Ridesharing Snowballs With Carmakers

Car sharing is taking off in a big way globally with several manufacturers pushing ahead with their own schemes.
Last week alone, Toyota invested in and partnered with ride-share giant Uber, Volkswagen Group invested in Gett, a ride-hailing company popular in Europe, and BMW AG invested in Scoop Technologies Inc., of San Francisco, maker of a mobile carpooling app. Toyota's captive finance arm will invest an undisclosed amount in Uber and offer flexible leasing options to drivers by the end of 2016, Automotive News reported.
Toyota will begin the partnership on a trial basis in countries where ridesharing is expanding. A spokesman could not specify whether the partnership will operate in the US.
In March, Chris Ballinger, Toyota Financial Services CFO and global chief officer of strategic innovation, said at the American Financial Services Association's vehicle finance conference that the rideshare business model creates "a lot of opportunities for financial services companies". And there will be even more opportunities when lenders launch fleet programs with ridesharing companies, he added.
Toyota hopes to do just that through its alliance with Uber. The automaker is exploring collaboration opportunities with Uber to establish a fleet program to sell Toyota and Lexus vehicles to drivers. The first major automaker to finalize a rideshare investment was General Motors in January. GM invested $500 million in Lyft, Uber's rival.

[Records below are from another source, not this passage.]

-- ==== Sys2Proof/Certificates/Slice0/Obligations.lean ====
section
/-! DEFINITION. The statements for the provers. -/
open Sys2Proof Sys2Proof.Machine

/-- R57, R58, R62 to R89: the word of a well-formed instruction decodes to that instruction, every field at every value; ILL
included. -/
def Obligations.DecodingAnEncodedWordGivesItBack : Prop :=
  ∀ i : Instr, (i.hdr?.isSome = true ∨ ∃ w, i = .ill w) → i.wf = true → decode (encode i) = .ok i

/-- R88, R89: an instruction that decodes from a word has exactly that word, reserved bits 0, and is well formed. -/
def Obligations.DecodedInstructionsHaveThatWord : Prop :=
  ∀ w i, decode w = .ok i → encode i = w ∧ i.wf = true

/-- R57 to R89: words written out from the tables of the spec decode to what they stand for. -/
def Obligations.SpecWordsDecode : Prop :=
  decode 0x0000082184000000 = .ok (.add ⟨false, 0, 0, 0, false, 0, 0⟩ ⟨1, 3, 2, 0⟩) ∧
  decode 0x010D66007FFFFFFD = .ok (.br ⟨false, 0, 0, 1, false, 0, 3⟩ ⟨48, 0x7FFFFFFD⟩) ∧
  decode 0x928600C060800000 = .ok (.vadd ⟨true, 0, 2, 2, true, 0, 1⟩ ⟨3, 1, 0x82, 0, 0, 0, 0⟩) ∧
  decode 0x0002006084900010 = .ok (.lds ⟨false, 0, 0, 0, false, 0, 0⟩ ⟨3, 1, 2, 2, 2, 16⟩) ∧
  decode 0x000A191400008080 = .ok (.mma ⟨false, 0, 0, 0, false, 0, 2⟩ ⟨1, 2, 0x80, 0, 0, 0, 0, 64, 1, false, 0⟩) ∧
  decode 0x000E025C00000000 = .ok (.trec ⟨false, 0, 0, 0, false, 0, 3⟩ ⟨4, 46, 0, 0, 0⟩) ∧
  decode 0x0002C02106000000 = .ok (.cpym ⟨false, 0, 0, 0, false, 0, 0⟩ ⟨1, 2, 3, 0, 0, 0⟩) ∧
  decode 0x00000000DEADBEEF = .ok (.ill 0x00000000DEADBEEF) ∧
  decode 0xFFFFFFFFFFFFFFFF = .ok (.unassignedOpcodeWord 0xFFFFFFFFFFFFFFFF)

/-- R57, R88, R90, R113: when the agenda names a stream that can issue and the word at its pc decodes to an instruction without
SY, a step is the meaning of that instruction on the state that the fetch leaves, and then time goes on; a word that decodes to
none is run as an illegal word. With SY, when each word of its rendezvous set could issue, those words run together; a word that
takes a trap of its own, or waits under its own rule while the others of its set wait for nothing else, is tried alone; else it
is the meaning of the word alone, which waits or traps. When the agenda names an event, a step is the meaning of that event. The
agenda is the model's own (log 1), and so is that the words of streams outside sr.syncmask whose own sets are complete issue with
a set (`State.group`; log 49, DEDUCED): no rule says either. What a step adds around a meaning is the mark of R415 on a stream that has
escalated in it (`State.marked`; log 26): where no stream has, and no word has taken a held fault, it adds nothing. -/
def Obligations.StepRunsTheDecodedInstruction : Prop :=
  (∀ s x st rest m m' w i,
    s.off = false → s.frozen = false → s.md.agenda = .issue x st :: rest →
    (Mach.enter { s with md := { s.md with agenda := rest, cur := x, curSt := st } }).1 = some m →
    m.heldUp = none → m.fetchAt m.t.pc = (.word w, m') → decode w = .ok i → i.hdr?.any (·.sy) = false →
    step s = (match exec i m'.close with
      | .next t => .next (s.marked t).elapse
      | r => r)) ∧
  (∀ s x st rest m m' w e,
    s.off = false → s.frozen = false → s.md.agenda = .issue x st :: rest →
    (Mach.enter { s with md := { s.md with agenda := rest, cur := x, curSt := st } }).1 = some m →
    m.heldUp = none → m.fetchAt m.t.pc = (.word w, m') → decode w = .error e →
    step s = (match exec (.unassignedOpcodeWord w) m'.close with
      | .next t => .next (s.marked t).elapse
      | r => r)) ∧
  (∀ s x st rest m m' w i h,
    s.off = false → s.frozen = false → s.md.agenda = .issue x st :: rest →
    (Mach.enter { s with md := { s.md with agenda := rest, cur := x, curSt := st } }).1 = some m →
    m.heldUp = none → m.fetchAt m.t.pc = (.word w, m') → decode w = .ok i → i.hdr? = some h → h.sy = true →
    let p := m'.syncSet
    let mine := m'.close.joins p m'.close.md.curSt
    let group := m'.close.group p
    step s = (match (if m'.presents i h = false then exec i m'.close
        else if (setStreams p).all (m'.close.couldJoin p) = true then State.runSet group (m'.close.setWords group) m'.close
        else if mine = .traps ∨ (mine = .waits ∧ (setStreams p).all (fun st' =>
          m'.close.joins p st' == .issues || m'.close.joins p st' == .waits) = true) then m'.close.tryAlone i p
        else exec i m'.close) with
      | .next t => .next (s.marked t).elapse
      | r => r)) ∧
  (∀ s i rest, s.off = false → s.frozen = false → s.md.agenda = .event i :: rest → i.hdr? = none →
    step s = (match exec i { s with md := { s.md with agenda := rest } } with
      | .next t => .next (s.marked t).elapse
      | r => r)) ∧
  (∀ s t : State, (∀ p ∈ t.ctxs, p.2.rowMark = none ∧ p.2.smask = ((tfind s.ctxs p.1).map fun k => k.smask).getD 0) → s.marked t = t)

/-- R90: ILL and a word that is no instruction take cause 0x02 with the word in sr.tval; so do an instruction of another cluster,
one that is not well formed, and one with a modulo stage outside a body, whatever the queues hold. R88: a word of an unassigned
opcode decodes to such a word. -/
def Obligations.IllegalWordsTakeCause02 : Prop :=
  (∀ w : Word, (bits w 50 2 = 0 ∧ 0x74 ≤ bits w 43 7) ∨ (bits w 50 2 = 1 ∧ 0x6A ≤ bits w 43 7) ∨ (bits w 50 2 = 2 ∧ 0x4D ≤ bits w 43 7) ∨
    (bits w 50 2 = 3 ∧ 0x44 ≤ bits w 43 7) → decode w = .ok (.unassignedOpcodeWord w)) ∧
  (∀ s m w, (Mach.enter s).1 = some m →
    exec (.ill w) s = .next ((m.takeTrap 0x02 w m.t.pc).leave (.trapped 0x02)) ∧
    exec (.unassignedOpcodeWord w) s = .next ((m.takeTrap 0x02 w m.t.pc).leave (.trapped 0x02))) ∧
  (∀ s m i h, AtHead s m h → i.hdr? = some h → (h.cl ≠ m.st.cl ∨ i.wf = false ∨ (h.ms ≠ 0 ∧ m.t.inBody = false)) →
    exec i s = .next ((m.woken.takeTrap 0x02 (encode i) m.t.pc).leave (.trapped 0x02)))

/-- R91, R406: at level U, ERET, a read or write of a register from 0x100 on, and a PKW of a key that sr.pkmask does not
give, take cause 0x04. -/
def Obligations.PrivilegedWordsTakeCause04 : Prop :=
  ∀ s m i h, AtHead s m h → i.hdr? = some h → h.cl = m.st.cl → i.wf = true → (h.ms = 0 ∨ m.t.inBody = true) →
    m.t.plev = false → privilegedAtU i m.k.sr.pkmask = true →
    exec i s = .next ((m.woken.takeTrap 0x04 (encode i) m.t.pc).leave (.trapped 0x04))

/-- R113: a word with SY whose rendezvous set holds a halted stream takes cause 0x05, the set in sr.tval. -/
def Obligations.RendezvousWithAHaltedStreamTakesCause05 : Prop :=
  ∀ s m i h, AtHead s m h → i.hdr? = some h → m.checkWord i h = none → m.t.prog = none → h.sy = true → m.partnerHalted = true →
    exec i s = .next ((m.armed.takeTrap 0x05 (m.syncSet.setWidth 64) m.t.pc).leave (.trapped 0x05))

GM President Dan Ammann sits on Lyft's board. GM leases vehicles to Lyft drivers in Chicago and plans to expand the program to other cities. In addition, Maven, a company General Motors unveiled in January, targets students on college campuses by expanding on several of GM's car-sharing services, including a residential program in New York City and Chicago and peer-to-peer car-sharing in Germany.  It also includes a city-based car-rental service, similar to Zipcar, which allows residents to request the use of Chevrolet vehicles on a Maven smartphone app.
Ford Motor Co. has not said whether it has plans for rideshare partnerships, but Executive Chairman Bill Ford said last week Ford is working on strategies to develop transportation services such as ridesharing. The automaker launched a business unit this year called Ford Smart Mobility, a move to develop transportation-related services and new partnerships. In May 2015, Bill Ford's personal venture capital firm, Fontinalis Partners, said it was investing in Lyft but did not disclose the amount.
Tech companies are getting involved, too.  Apple Inc., for example, will invest $1 billion in Chinese ridehailing company Didi Chuxing, Apple said this month.